* What the exercise asks *
Only the lines below between the ones containing "def wrapSpan : Int := 281474976710656" and "opaque repeatLeavesTrunkChange : Bool", inclusive, are to be reproduced, each exactly as it stands.

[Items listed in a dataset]

/-- Settles O23: each command is a write of its word, and the word's own effect is the case's. -/
theorem registerCommandsComplete : Obligations.RegisterCommandsComplete := by
  refine ⟨?retrain, ?fence, ?unfence, ?spall, ?stb, ?vref, ?commit, ?abort, ?hold, ?release, ?measure, ?save, ?svn, ?preferA,
    ?preferB, ?warm, ?warmPeer, ?kick, ?sync, ?link, ?ctReset, ?expiry⟩
  case retrain =>
    refine writesCommand_of (fun _ _ => rfl) (by decide) (fun _ _ _ => rfl) (fun _ _ h => h) (fun s m ⟨hstate, hretrain⟩ => ?_)
    exact (commitWord_chCmd ..).trans <| (chCmd_of_inService (c := 1) hstate (by decide)).trans (if_neg (not_or.mpr ⟨hstate, not_not.mpr hretrain⟩))
  case fence =>
    refine writesCommand_of (fun _ _ => rfl) (by decide) (fun _ _ _ => rfl) (fun _ _ h => h) (fun s m ⟨hstate, hfenced⟩ => ?_)
    exact (commitWord_chCmd ..).trans <| (chCmd_of_inService (c := 2) hstate (by decide)).trans (fenceChan_of_serving hfenced)
  case unfence =>
    refine writesCommand_of (fun _ _ => rfl) (by decide) (fun _ _ _ => rfl) (fun _ _ h => h) (fun s m ⟨hstate, hsupply⟩ => ?_)
    exact (commitWord_chCmd ..).trans <| (chCmd_of_inService (c := 3) (by rw [hstate]; decide) (by decide)).trans
      ((if_neg (not_not.mpr hstate)).trans (if_neg (not_not.mpr hsupply)))
  case spall =>
    exact writesCommand_of (fun _ _ => rfl) (by decide) (fun _ _ _ => rfl) (fun _ _ h => h)
      (fun s m hstate => (commitWord_chCmd ..).trans (chCmd_spall hstate))
  case stb =>
    exact writesCommand_of (fun _ _ => rfl) (by decide) (fun _ _ _ => rfl) (fun _ _ h => h)
      (fun s m hstate => (commitWord_chCmd ..).trans <| chCmd_of_fenced (c := 5) hstate (by decide))
  case vref =>
    exact writesCommand_of (fun _ _ => rfl) (by decide) (fun _ _ _ => rfl) (fun _ _ h => h)
      (fun s m hstate => (commitWord_chCmd ..).trans <| chCmd_of_fenced (c := 6) hstate (by decide))
  case commit =>
    exact writesCommand_of (fun _ _ => rfl) (by decide) (fun _ _ _ => rfl) (fun _ _ h => h)
      (fun s m h => (commitWord_contCmd ..).trans <| contCmd_of_inDoubt (cmd := 1) h (by decide))
  case abort =>
    exact writesCommand_of (fun _ _ => rfl) (by decide) (fun _ _ _ => rfl) (fun _ _ h => h)
      (fun s m h => (commitWord_contCmd ..).trans <| contCmd_of_inDoubt (cmd := 2) h (by decide))
  case hold =>
    exact writesCommand_of (fun _ _ => rfl) (by decide) (fun _ _ _ => rfl) (fun _ _ h => h)
      (fun s m h => (commitWord_contCmd ..).trans <| (contCmd_of_settled (cmd := 3) h.1 (by decide)).trans (contHold_of_free h.2))
  case release =>
    exact writesCommand_of (fun _ _ => rfl) (by decide) (fun _ _ _ => rfl) (fun _ _ h => h)
      (fun s m h => (commitWord_contCmd ..).trans <| contCmd_of_settled (cmd := 4) h (by decide))
  case measure =>
    exact writesCommand_of (fun _ _ => rfl) (by decide) (fun _ _ _ => rfl) (fun _ _ h => h)
      (fun s m h => (commitWord_pwrCmd ..).trans <| (if_pos rfl).trans (remeasure_of_idle h))
  case save =>
    exact writesCommand_of (fun _ _ => rfl) (by decide) (fun _ _ _ => rfl) (fun _ _ h => h) (fun s m _ => commitWord_storeCmd ..)
  case svn =>
    exact writesCommand_of (fun _ _ => rfl) (by decide) (fun _ _ _ => rfl) (fun _ _ h => h) (fun s m _ => commitWord_storeCmd ..)
  case preferA =>
    exact writesCommand_of (fun _ _ => rfl) (by decide) (fun _ _ _ => rfl) (fun _ _ h => h) (fun s m _ => commitWord_storeCmd ..)
  case preferB =>
    exact writesCommand_of (fun _ _ => rfl) (by decide) (fun _ _ _ => rfl) (fun _ _ h => h) (fun s m _ => commitWord_storeCmd ..)
  case warm =>
    intro bad s m hway hunlocked hempty hignores ⟨hm, hidle, hstore⟩
    have hwrite := namedWrite_of_command (s := s.modTrust (fun t => { t with pins := bad })) (c := 5) (by decide) rfl
      (wayTo_congr rfl rfl rfl hway) hunlocked hempty hignores
    refine completes_of_exec (congrArg Host.Outcome.next (if_neg hm)) ?_
    rw [hwrite, commitWord_storeCmd]
    exact congrArg (State.modTrust · (fun t => { t with pins := [] })) (warmRequest_of_idle hidle hstore)
  case warmPeer =>
    intro s bad hup hidle hstore
    refine completes_of_exec (congrArg Host.Outcome.next ((if_pos rfl).trans (if_pos hup))) ?_
    exact warmRequest_of_idle hidle hstore
  case kick =>
    intro s hway
    refine completes_of_exec (congrArg Host.Outcome.next (namedWrite_of_legal (key := false) (by decide) hway
      (fun h => Bool.noConfusion h) (legalWrite_of_free (by decide) (by decide)) rfl)) ?_
    rfl
  case sync =>
    intro s m hway _
    refine completes_of_exec (congrArg Host.Outcome.next (namedWrite_of_legal (key := false) (by decide) hway
      (fun h => Bool.noConfusion h) (legalWrite_of_free (by decide) (by decide)) rfl)) ?_
    rfl
  case link =>
    intro s m v hway hunlocked hcanon hp w hen hlegal
    have hretrain : bitAt w 3 = true := by
      rw [bitAt_written_linkCtrl hunlocked, bitAt_setBits]
      rfl
    refine completes_of_exec (congrArg Host.Outcome.next (namedWrite_of_legal (key := true) (by decide) hway
      (fun _ => hunlocked) hlegal rfl)) ?_
    refine (commitWord_linkCtrl hp).trans ?_
    rw [hretrain]
    exact linkCtrl_of_retrain ((linkEnabled_setReg ((State.setMaster_kept ..).canon hcanon) _ w).trans hen)
  case ctReset =>
    intro s m v hway hen
    obtain ⟨hbit0, hbit1⟩ := bitAt_written_ctControl (s := s) (m := m) (setBits v.toNat 1 1 1)
    refine completes_of_exec (congrArg Host.Outcome.next (namedWrite_of_legal (key := false) (by decide) hway
      (fun h => Bool.noConfusion h) (legalWrite_of_free (by decide) (by decide)) rfl)) ?_
    refine ctControl_of_reset ?_ ?_
    · rw [hbit1, bitAt_setBits]
      rfl
    · rw [hbit0, bitAt_setBits]
      exact hen
  case expiry =>
    intro s m t hunlock hlate
    refine completes_of_exec (t := rearm s m) ?_ rfl
    show execUnlockExpiry m s = _
    rw [execUnlockExpiry, hunlock]
    exact congrArg Host.Outcome.next (if_pos (by omega))
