-- ==== Sys2Proof/Config.lean ====
section
/-! DEFINITION. The capacities that the manual fixes for the part (R169 gathers them), and the two limits
of an accumulator; and the one free value, for the case in which two rules of the manual say different things. -/

namespace Sys2Proof.Config

/-- The part code IDENTIFY returns (R169). -/
def partCode : Nat := 4110
/-- The revision this manual describes (R169). -/
def revision : Nat := 1

def trqCapacity : Nat := 8
def mcqCapacity : Nat := 4
def tsqCapacity : Nat := 16
def fsqCapacity : Nat := 16
def frqCapacity : Nat := 4
def mailboxCapacity : Nat := 8
def accumulatorCount : Nat := 32
def sweepCount : Nat := 4
def windowsPerDirection : Nat := 4
def entryCount : Nat := 2048
def recordCount : Nat := 256
def translateTableCount : Nat := 4
def delimiterSetCount : Nat := 8
def patternByteCount : Nat := 2048
def itemCount : Nat := 256

/-- The most payload bytes of a telegram (R2). -/
def maxPayload : Nat := 240
/-- The most payload bytes a mailbox entry keeps (R81). -/
def mailboxPayload : Nat := 224

/-- The top of an accumulator's sum (R58). -/
def sumTop : Int := 140737488355327
/-- The bottom of an accumulator's sum (R58). -/
def sumBottom : Int := -140737488355328
/-- 2^48, by which a wrapped total moves (R62). -/
def wrapSpan : Int := 281474976710656

/-- Whether a CONFIG_WRITE that repeats the trunk rate and the gap limit of the record, while a trunk line change waits,
leaves that change as it waits (R173, R174) or has it await the new response (R16). The rules differ there and nothing says
which holds, so the value is free (log 11). -/
opaque repeatLeavesTrunkChange : Bool

end Sys2Proof.Config
end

* Reply to the task *
def wrapSpan : Int := 281474976710656

/-- Whether a CONFIG_WRITE that repeats the trunk rate and the gap limit of the record, while a trunk line change waits,
leaves that change as it waits (R173, R174) or has it await the new response (R16). The rules differ there and nothing says
which holds, so the value is free (log 11). -/
opaque repeatLeavesTrunkChange : Bool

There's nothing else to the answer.